A temporary workaround to truncate these types of MPOs without a native AutoMPO fix is the following:

s = siteinds("S=1/2", 200)
M = MPO(AutoMPO() + ("Id", 1), s)
lognormM = lognorm(M)
M ./= exp(lognormM / N)
truncate!(M; cutoff = 1e-15)
M .*= exp(lognormM / N)

so the MPO is normalized using lognorm, which is numerically well behaved even for MPOs with diverging norms like the identity, and then truncated.

Ideally, we would have this as a setting in truncate!, where the user can input what type of truncation they want to perform depending on the type of MPO that is input. The default could be that it is treated as a density matrix-like MPO, where either a standard state-like truncation is used or a more sophisticated algorithm like DMT (https://arxiv.org/abs/1707.01506) could be used. Then, if it is a local Hamiltonian-like MPO, it could normalize the MPO using the norm-per-site as above, and in a more sophisticated version use the truncation from https://arxiv.org/abs/1909.06341.

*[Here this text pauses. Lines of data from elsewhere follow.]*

-- ==== Sys2Proof/Tests/Slice0.lean ====
section
/-! SUPPORT. The model's own tests: the well-formedness smoke, decoding word by word, one step per operation, and a witness for every
statement that has hypotheses. Expected values are the vectors of `spec/95_test_vectors.md` (V1 to V116, P1 to P5), the words of R73
written out by hand, and hand calculation from the rules named. -/

open Sys2Proof Sys2Proof.Machine Sys2Proof.Claims

namespace Sys2Proof.Tests

-- One theorem after the other: each `decide` waits for the kernel, and all of them at once would hold one thread each.
set_option Elab.async false

/-! ### Small states -/

/-- A track of `len` steps with the words given (flat address, word). -/
def track (len : Nat) (cells : List StepCell) : Memory where
  len := len
  cells := cells

/-- An idle block with a track of one empty step, tempo 180, volume 100, mode 0. -/
def quiet : State where
  live := track 1 []
  tempo := 180#16
  volume := 100#7
  mode := 0#2
  run := .idle
  cancel := false
  n := 0
  nEnd := 0
  snap := Memory.empty
  sTempo := 0#16
  sVolume := 100#7
  sMode := 0#2
  hpa := ⟨0, 0⟩
  hpb := ⟨0, 0⟩
  lp := ⟨0, 0⟩
  dp := Datapath.cleared
  free := 0
  inbox := []
  resp := none

/-- `quiet` with the word `m` at step 0 of pulse A. -/
def withWord (m : StepWord) : State := { quiet with live := track 1 [(0, m)] }

/-- A render of one step in flight at sample `n`: tempo 1, so 800 samples. -/
def rendering (cells : List StepCell) (mode : BitVec 2) (n : Nat) : State :=
  { quiet with run := .playing, n := n, nEnd := 800, snap := track 1 cells, sTempo := 1#16, sMode := mode }

/-- A state with the values the stages of one sample find. -/
def midSample (n : Nat) (mode : BitVec 2) (d : Datapath) : State := { quiet with n := n, sMode := mode, dp := d }

/-- The response after an operation. -/
def answerOf (o : Host.Outcome State Fault Refusal) : Option Response :=
  match o with
  | .next s => s.resp
  | .fault _ => none
  | .refused _ => none

/-- The state after an operation; `quiet` if it stopped. -/
def after (o : Host.Outcome State Fault Refusal) : State :=
  match o with
  | .next s => s
  | .fault _ => quiet
  | .refused _ => quiet

/-- A state in which every condition of the invariant holds, condition by condition. -/
theorem inv_of (s : State) (h1 : s.live.wf) (h2 : s.snap.wf) (h3 : ∀ c ∈ s.live.cells, c.2 &&& slotMask = c.2)
    (h4 : ∀ c ∈ s.snap.cells, c.2 &&& slotMask = c.2) (h5 : s.volume.toNat ≤ 100 ∧ s.sVolume.toNat ≤ 100)
    (h6 : s.cancel = true → s.run = .playing) (h7 : s.nEnd = 800 * s.snap.len * s.sTempo.toNat) (h8 : s.n ≤ s.nEnd)
    (h9 : s.dp = Datapath.cleared) : s.Inv := ⟨h1, h2, h3, h4, h5.1, h5.2, h6, h7, h8, h9⟩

emstoudenmire commented 3 years ago

I will think about this some more, but at a first pass over the AutoMPO code and logic, the case of bond dimension =1 is a rather special case, to the point where if AutoMPO was to handle it, it might be better to have a separate backend code inside AutoMPO just for this case. One way to see why it's special is that normally there are starting and ending identity strings which can be built from any MPO tensors, whereas for the product operator case, the starting and ending strings are merged together, and operators in them which are not identity are "statically" known ahead of time and merged in too (by merged I mean not given their own row or column in the MPO matrix).

emstoudenmire commented 3 years ago

If we do just make a special-case code, it would be a good idea to put it inside AutoMPO though so that way it will give the capability to both AutoMPO and the MPO constructors which draw upon it.

mtfishman commented 3 years ago

That makes sense that it would require a special code path within AutoMPO. Agreed that ideally this would be within AutoMPO.

Something to consider for this case of a product MPO is that we could just have it output an MPO without link indices, in which case the implementation would be pretty trivial. I have been meaning to make sure all of the MPS/MPO code "just works" if there are missing link indices, and this would be a good use case for that.

Something else I wanted to bring up is that this functionality bumps into the limitation that AutoMPO doesn't handle the case where the MPO has a nonzero flux, i.e. we would want to make sure this works for things like MPO(s, "S+").